在去溶剂化过程中,含水4.17%戊二醛溶液的加入确保了颗粒的稳定性。
混悬液在室温下搅拌18个小时就可以实现交联的过程。
合成的毫微粒在12000rpm反复离心20分钟可以被纯化,并且在水中用超声处理实现再分散可以去除辅料如:
乙醇和戊二醛。
用3%甘露醇作为低压冻干保护试剂进行冷冻干燥就可以得到干燥的毫微粒。
2.4牛血清白蛋白毫微粒的降解
毫微粒的讲解是由胰岛素决定的。
牛血清白蛋白毫微粒作为上面除了粒子稳定的程度之外被准备。
一些已知数量干燥的牛血清白蛋白毫微粒被放置在ph6.8的磷酸盐缓冲液中,并且分为有1%胰岛素和没有胰岛素,在37°C水浴中培养。

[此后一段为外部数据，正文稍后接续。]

-- ==== Sys2Proof/Certificates/Slice0/Obligations.lean ====
section
/-! DEFINITION. The statements for the provers. Each docstring names the rule of spec/ it formalises. `exec i s` runs `i` in the
state the fetch left, so PC is there the instruction's address plus 2 (R24). `Frame w s t` says that everything outside `w` is
unchanged. -/

open Sys2Proof Sys2Proof.Machine

/-! ## Encoding -/

/-- One word of every row of R95, from the examples of the instruction rules and from spec/95_test_vectors.md (T-C, T-A, T-G,
T-K, T-M, T-X), decodes to its instruction. The opcode numbers are the decision 92 D2. -/
def Obligations.SpecExampleWordsDecode : Prop :=
  decode 0x00E0 = some (.cls 0) ∧ decode 0x0AE0 = some (.cls 0xA) ∧ decode 0x00EE = some (.ret 0) ∧
  decode 0x1234 = some (.jp 0x234) ∧ decode 0x2210 = some (.call 0x210) ∧ decode 0x332A = some (.seImm 3 0x2A) ∧
  decode 0x432A = some (.sneImm 3 0x2A) ∧ decode 0x5120 = some (.seReg 1 2 0) ∧ decode 0x512F = some (.seReg 1 2 0xF) ∧
  decode 0x6A2F = some (.ldImm 0xA 0x2F) ∧ decode 0x7002 = some (.addImm 0 2) ∧ decode 0x8120 = some (.ldReg 1 2) ∧
  decode 0x8121 = some (.orReg 1 2) ∧ decode 0x8122 = some (.andReg 1 2) ∧ decode 0x8123 = some (.xorReg 1 2) ∧
  decode 0x8124 = some (.addReg 1 2) ∧ decode 0x8125 = some (.sub 1 2) ∧ decode 0x84A6 = some (.shr 4 0xA) ∧
  decode 0x8127 = some (.subn 1 2) ∧ decode 0x840E = some (.shl 4 0) ∧ decode 0x9120 = some (.sneReg 1 2 0) ∧
  decode 0xA300 = some (.ldI 0x300) ∧ decode 0xB300 = some (.jpV0 0x300) ∧ decode 0xC30F = some (.rnd 3 0x0F) ∧
  decode 0xD125 = some (.drw 1 2 5) ∧ decode 0xE29E = some (.skp 2) ∧ decode 0xE2A1 = some (.sknp 2) ∧
  decode 0xF507 = some (.ldVxDT 5) ∧ decode 0xF30A = some (.ldVxK 3) ∧ decode 0xF515 = some (.ldDTVx 5) ∧
  decode 0xF518 = some (.ldSTVx 5) ∧ decode 0xF11E = some (.addI 1) ∧ decode 0xF029 = some (.ldF 0) ∧
  decode 0xF033 = some (.ldB 0) ∧ decode 0xF255 = some (.storeRegs 2) ∧ decode 0xF165 = some (.loadRegs 1) ∧
  decode 0x0000 = none ∧ decode 0x0123 = none ∧ decode 0x800F = none ∧ decode 0xE09F = none ∧ decode 0xF1FF = none

/-- Every instruction, with every operand and every value of its ignored bits, is what its own word decodes to (R91, R92, R95).
The opcode numbers are the decision 92 D2; that an instruction keeps its ignored bits is the model's choice (log entry 13). -/
def Obligations.DecodeUndoesEncode : Prop := ∀ i : Instr, decode (encode i) = some i

/-- A word that decodes is the word of the term it decodes to, so decoding drops no bit (R91, R95). This holds of every known word
only because a term of `Instr` keeps the bits its meaning ignores, which is the model's choice (log entry 13): words that differ in
those bits alone, such as 0x00E0 and 0x0AE0, are different terms and one instruction of R99 (`IgnoredBitsDoNothing`). The opcode
numbers are the decision 92 D2. -/
def Obligations.EncodeUndoesDecode : Prop := ∀ (op : Word) (i : Instr), decode op = some i → encode i = op

/-- The unknown opcodes are exactly the four families of R97, 0x0?00 among them (R98, 92 D6). -/
def Obligations.UnknownOpcodesAreTheListedOnes : Prop :=
  ∀ op : Word, decode op = none ↔
    (op.toNat / 4096 = 0 ∧ op.toNat % 256 ≠ 0xE0 ∧ op.toNat % 256 ≠ 0xEE) ∨
    (op.toNat / 4096 = 8 ∧ op.toNat % 16 ∈ [0x8, 0x9, 0xA, 0xB, 0xC, 0xD, 0xF]) ∨
    (op.toNat / 4096 = 0xE ∧ op.toNat % 256 ≠ 0x9E ∧ op.toNat % 256 ≠ 0xA1) ∨
    (op.toNat / 4096 = 0xF ∧ op.toNat % 256 ∉ [0x07, 0x0A, 0x15, 0x18, 0x1E, 0x29, 0x33, 0x55, 0x65])

/-- The opcode map of R95: an opcode decodes to an instruction exactly when a row selects it (`op AND mask = match`), the row is
the instruction's own, and so no two rows select one opcode. The numbers are the decision 92 D2. -/
def Obligations.OpcodeMapSelectsOneRow : Prop :=
  opcodeTable.length = 34 ∧
  ∀ op : Word,
    (∀ i, decode op = some i → rowOf i ∈ opcodeTable ∧ (rowOf i).selects op = true) ∧
    (∀ r ∈ opcodeTable, r.selects op = true → ∃ i, decode op = some i ∧ rowOf i = r)

/-- R99: every value of the ignored bits selects the same instruction and behaves the same, and an assembler emits 0. -/
def Obligations.IgnoredBitsDoNothing : Prop :=
  ∀ (x y : RegIx) (a b : Nibble) (s : State),
    (decode (packXKk 0x0 a 0xE0) = some (.cls a) ∧ exec (.cls a) s = exec (.cls b) s) ∧
    (decode (packXKk 0x0 a 0xEE) = some (.ret a) ∧ exec (.ret a) s = exec (.ret b) s) ∧
    (decode (packXYN 0x5 x y a) = some (.seReg x y a) ∧ exec (.seReg x y a) s = exec (.seReg x y b) s) ∧
    (decode (packXYN 0x9 x y a) = some (.sneReg x y a) ∧ exec (.sneReg x y a) s = exec (.sneReg x y b) s) ∧
    (decode (packXYN 0x8 x a 0x6) = some (.shr x a) ∧ exec (.shr x a) s = exec (.shr x b) s) ∧
    (decode (packXYN 0x8 x a 0xE) = some (.shl x a) ∧ exec (.shl x a) s = exec (.shl x b) s) ∧
    (∀ i : Instr, WellFormed i = true ↔
      encode i &&& (match i with
        | .cls _ => 0x0F00 | .ret _ => 0x0F00 | .seReg _ _ _ => 0x000F | .sneReg _ _ _ => 0x000F
        | .shr _ _ => 0x00F0 | .shl _ _ => 0x00F0 | _ => 0x0000) = 0)

/-! ## The Step -/

/-- `MemRead` (R62): the byte at an address up to 4095, else the error that the caller raises as OutOfRangeAddress. -/
def Obligations.MemReadChecksItsAddress : Prop :=
  ∀ (s : State) (a : Nat),
    (a ≤ 4095 → s.memRead a = .ok (s.byteAt a)) ∧ (4095 < a → s.memRead a = .error a)

/-- R220, R24, R64: when the two bytes at PC, the first the most significant, decode to an instruction, a Running Step runs it
with PC advanced by 2. The Step also samples the inputs: the oldest announced ones, else free values (the model's, log entry 3;
the statement holds for every value of them). -/
def Obligations.StepRunsDecodedInstruction : Prop :=
  ∀ (s : State) (i : Instr), s.mode = .running → s.pc.toNat ≤ 0xFFE →
    decode (BitVec.ofNat 16 ((s.byteAt s.pc.toNat).toNat * 256 + (s.byteAt (s.pc.toNat + 1)).toNat)) = some i →
    step s = exec i { s with pc := s.pc + 2, pins := s.nextPins, pending := s.pending.tail, samples := s.samples + 1 }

用紫外分光光度计(T6-1650F,中国北京)565nm波长测得毫微粒悬浮液的浑浊度。
牛血清白蛋白毫微粒制剂由三个独立的样本值得。
分析结果取样本平均值和标准差。
(1)降解率(%)=(毫微粒的初始浓度–t时间毫微粒的浓度)/毫微粒的初始浓度
2.5牛血清白蛋白的膨胀
牛血清白蛋白毫微粒的膨胀度在软水里24小时后可得。
把已知重量的牛血清白蛋白毫微粒分散在水里,并且以150rpm震摇。
在37摄氏度经过一段时间后,以12000rpm的速度对悬浮液离心20分钟,所得沉淀进行称重。
膨胀度按公式
(2)进行计算:
(2)膨胀度=(毫微粒的湿重–毫微粒的干重)/(毫微粒的干重)X100%
2.6二甲基-β-环糊精他克莫司包合络合物的制备
二甲基-β-环糊精他克莫司包合络合物以1:
3,1:
5或1:
10的比例用超声波的方法制得(Hirayama等人,1996)。
称计算好重量的他可莫斯和二甲基-β-环糊精,并溶解在50%或70%的乙醇溶液中,在特定的温度下彻底超声15到30分钟。
待溶剂蒸发完之后,洗涤二甲基-β-环糊精他克莫司包合络合物固体两次,在室温下减压干燥,并存储在干燥器中。
2.7他克莫司牛血清白蛋白毫微粒的制备
用去溶剂方法制备他克莫司牛血清白蛋白毫微粒。
在室温条件下,分别取1ml溶解在乙醇中浓度为:
0,2,2.5,3,3.5,4和5mg/ml的他可莫斯溶液加到2ml牛血清白蛋白溶液浓度为50mg/ml中。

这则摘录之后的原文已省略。